■ Exercise brief
Report how many lines below include the string "PeerState". Please keep the reply to that number.

**** Input data ****

-- ==== Sys2Proof/Machine/PartsRest.lean ====
section
/-! DEFINITION. The state of the array banks, Adit, power and Canary, Tally, Lamp, Watch, the security store, and of
the commands taken and not completed (12, 16, 17, 19, 20). -/

namespace Sys2Proof.Machine

/-! ### Arrays -/

/-- An array bank (12): products performed and skipped, AR_NUMERIC and AR_BANK_ERR, and what its last
command wrote to hub staging (R284). -/
structure BankState where
  useful : Nat := 0
  gated : Nat := 0
  span : Nat := 0
  overflow : Nat := 0
  numErr : BitVec 4 := 0
  ce : Nat := 0
  err : BitVec 3 := 0
  staged : List F32 := []
deriving DecidableEq, Repr

/-! ### Adit -/

/-- A message on its way to a peer, sent and not acknowledged (R391), or one held in its receive buffer, with, for a QUERY, the
epoch of its pit when it arrived (R164). -/
structure SentMsg where
  link : Nat
  cls : Nat
  msg : AdMsg
  epoch : Nat := 0
deriving DecidableEq, Repr

/-- A peer of a claim by GANG_MODULE_ID (R391): the next PEER_SEQ to give, the messages not acknowledged, the
lowest PEER_SEQ not accepted and those marked above it, and the incarnation last seen. -/
structure PeerState where
  nextSeq : W32 := 0
  unacked : List SentMsg := []
  lowest : W32 := 0
  marked : List W32 := []
  incarnation : Option (BitVec 16) := none
  serial : W64 := 0
deriving DecidableEq, Repr

/-- An entry of the remote-work table (R392): the class served, who asked, and the search it runs. -/
structure RemoteWork where
  link : Nat
  cls : Nat
  msg : AdMsg
  search : Option Nat
deriving DecidableEq, Repr

/-- An Adit link (16). `st` is 0 OFF, 1 TRAINING, 2 UP, 3 RETRAINING, 4 DOWN, 5 NO_VERSION, 6 MISWIRED.
`avail` are the flit credits this end may still use, by message class (R390). -/
structure AditLink where
  st : Nat := 0
  laneMask : BitVec 4 := 0
  polFix : BitVec 4 := 0
  reversed : Bool := false
  refclkSrc : Bool := false
  peerSet : BitVec 8 := 0
  chosen : BitVec 8 := 0
  laneDisable : BitVec 4 := 0
  miswire : Nat := 0
  peer : Option AdIdentity := none
  expLink : Nat := 0xFF
  expModule : Nat := 0xFF
  issued : W32 := 0
  returned : W32 := 0
  avail : List Nat := []
  fecCorrected : Nat := 0
  crcRetry : Nat := 0
  crcRun : Nat := 0
  err : BitVec 8 := 0
  calibrating : Bool := false
deriving DecidableEq, Repr

/-- A claim's gang registers and its peers (16). -/
structure GangState where
  tag : W64 := 0
  incarnation : BitVec 16 := 0
  lossUs : Nat := 10000
  lost : Nat := 0
  late : Nat := 0
  peers : AMap PeerState := []
  remote : List RemoteWork := []
deriving DecidableEq, Repr

/-- What a home request awaits from a peer (R393, R394): the message class sent, its peer and its step. -/
structure Await where
  slot : Nat
  step : Nat
  cls : Nat
  peer : Nat
  what : List Nat
deriving DecidableEq, Repr

/-- Adit (16). `fetched` are the rows and extents that came for a request's steps; `held` the messages that stay in their
receive buffers with their credits (R392). -/
structure AditState where
  links : List AditLink := List.replicate 48 {}
  gangs : List GangState := [{}, {}, {}, {}]
  awaits : List Await := []
  fetched : KMap (Nat × Nat) (List Byte) := []
  held : List SentMsg := []
deriving DecidableEq, Repr

/-! ### Power and Canary -/

/-- A power domain (17): whether it is on; supply in 0.1 mV steps of 2.5 mV kept in mV times 10; Canary's readings;
whether a pass has planned it. -/
structure Domain where
  on : Bool := false
  v10 : Nat := 0
  vNeed : Nat := 0
  power : Nat := 0
  rate : Nat := 0
  drift : Nat := 0
  margin : Nat := 0
  late : Nat := 0
  planned : Bool := false
deriving DecidableEq, Repr

/-- A self-test asked for (R410 to R412): the unit, FORCE, and the command that waits (none for a deferred one). -/
structure TestReq where
  unit : UnitId
  claim : Nat
  force : Bool
  o : Option Origin
deriving DecidableEq, Repr

/-- Power, Canary and self-tests (17). -/
structure PowerState where
  /-- PW_STATUS: 0 NORMAL, 1 HOT, 2 LIMIT, 3 SHEDDING -/
  st : Nat := 0
  inputMv : Nat := 0
  powerW : Nat := 0
  domains : List Domain := List.replicate 80 {}
  passes : Nat := 0
  tjMax : Nat := 0
  tjDomain : Nat := 0
  inlet : Nat := 0
  outlet : Nat := 0
  err : BitVec 8 := 0
  /-- REPLAN commands that wait for a pass -/
  replans : List Origin := []
  /-- switch groups still to do: domains and whether on (R401) -/
  switching : List (Nat × Bool) := []
  tests : List TestReq := []
  testing : List TestReq := []
  deferred : List (UnitId × Nat) := []
  /-- the retirement record (R408) -/
  retired : List UnitId := []
  spares : AMap Nat := [(9, 79), (10, 87), (11, 95), (12, 103), (13, 111), (14, 119), (15, 127), (16, 135)]
  /-- banks whose spare has been called and becomes ACTIVE at their next shift boundary (R409) -/
  joins : List Nat := []
  /-- the plan's spares that serve, by claim and class: the unit that is spare now -/
  classSpares : KMap (Nat × Nat) Nat := []
  /-- units that their claim's spare replaced (R409) -/
  replaced : List UnitId := []
  /-- the input is within its range (R402), and an assertion of ALERT_N that persists -/
  inputOk : Bool := true
  coolantBad : Bool := false
  sensorBad : Bool := false
  capBad : Bool := false
  limitBad : Bool := false
deriving DecidableEq, Repr

/-! ### Tally, Lamp and Watch -/

/-- A claim's counters (R433): completions by status, tokens, output wait in ns, late answers. -/
structure TallyClaim where
  status : AMap Nat := []
  tokensIn : Nat := 0
  tokensOut : Nat := 0
  outputWait : Nat := 0
  late : Nat := 0
deriving DecidableEq, Repr

/-- A unit's time counters (R434): busy, stalled, idle, and stalled by reason. -/
structure UnitTime where
  busy : Nat := 0
  stalled : Nat := 0
  idle : Nat := 0
  reasons : AMap Nat := []
deriving DecidableEq, Repr

/-- A set of Tally's counters: live, or in the snapshot bank (R437). -/
structure TallyBank where
  claims : List TallyClaim := [{}, {}, {}, {}]
  units : KMap RUnit UnitTime := []
  completions : Nat := 0
deriving DecidableEq, Repr

/-- Lamp of a claim (R438 to R441): its registers, the records that wait to be written, and SEQ. -/
structure LampClaim where
  enable : Bool := false
  sampleLog2 : Nat := 4
  base : W64 := 0
  lines : Nat := 0
  head : W32 := 0
  dropped : Nat := 0
  written : W32 := 0
  seq : W32 := 0
  queue : List (List Byte) := []
  issues : KMap (Nat × Nat) Nat := []
deriving DecidableEq, Repr

/-- An arm of Watch (R444 to R447). `fired` is the dump once the tensor was produced. -/
structure Arm where
  claim : Nat
  slot : Nat
  o : Origin
  name : Nat
  wname : WatchName
  step : Nat
  addr : Nat
  bytes : Nat
  fired : Option (List Byte × Nat)
deriving DecidableEq, Repr

/-- Tally, Lamp and Watch (19). -/
structure WatchState where
  /-- TL_SEL, TL_SNAP.SEQ -/
  tlSel : BitVec 25 := 0
  snapSeq : W64 := 0
  live : TallyBank := {}
  snap : TallyBank := {}
  lamp : List LampClaim := [{}, {}, {}, {}]
  arms : List Arm := []
  dumps : List Nat := [0, 0, 0, 0]
  wtErr : BitVec 2 := 0
deriving DecidableEq, Repr

/-! ### Security -/

/-- An image key slot (R451): 0 EMPTY, 1 PROGRAMMED, 2 REVOKED. -/
structure KeySlot where
  st : Nat := 0
  key : List Byte := []
deriving DecidableEq, Repr

/-- The TAP (R459). `attached` since it left Test-Logic-Reset. -/
structure Tap where
  attached : Bool := false
  instr : Nat := 0
deriving DecidableEq, Repr

/-- The security store (20). -/
structure SecState where
  bootCount : Nat := 0
  attaches : Nat := 0
  keys : List KeySlot := [⟨1, Config.slot0Key⟩, {}, {}, {}, {}, {}, {}, {}]
  m : List Byte := List.replicate 64 0
  log : List (List Byte) := []
  logCount : Nat := 0
  keyData : List W64 := List.replicate 17 0
  keyStatus : Nat := 0
  dbgReads : Nat := 0
  dbgPoison : Bool := false
  dbgState : Nat := 0
  dbgBuf : List Byte := List.replicate 4096 0
  tap : Tap := {}
deriving DecidableEq, Repr

/-! ### Commands taken and not completed -/

/-- What a command that waits still does (R89). -/
inductive CmdBody where
  | prefixCreate (model : Nat) (adapter : Option Nat) (tokens : List Nat) (handle : Nat)
  | adapterPublish (slot : Nat)
  | pitInsert (pit addr : Nat) (items : List Byte)
  | pitDelete (pit addr : Nat) (items : List Byte)
  | pitPublish (pit : Nat)
  | ledgerWrite (ledger addr : Nat) (items : List Byte)
  | ledgerSwap (ledger : Nat) (table : List Byte)
  | cagePin (pages : List PageKey)
  | cageEvict (pages : List PageKey)
  | cageLoad (pages : List PageKey)
deriving DecidableEq, Repr

/-- A command taken and not completed: whether it has begun, the groups it waits for, its counts, and whether it still
reads its list. -/
structure Cmd where
  o : Origin
  body : CmdBody
  begun : Bool
  needs : List GroupId
  count : Nat
  total : Nat
  /-- items of its list are still to be read from companion memory (R480) -/
  reading : Bool := false
deriving DecidableEq, Repr

end Sys2Proof.Machine
end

****

■ Task response
2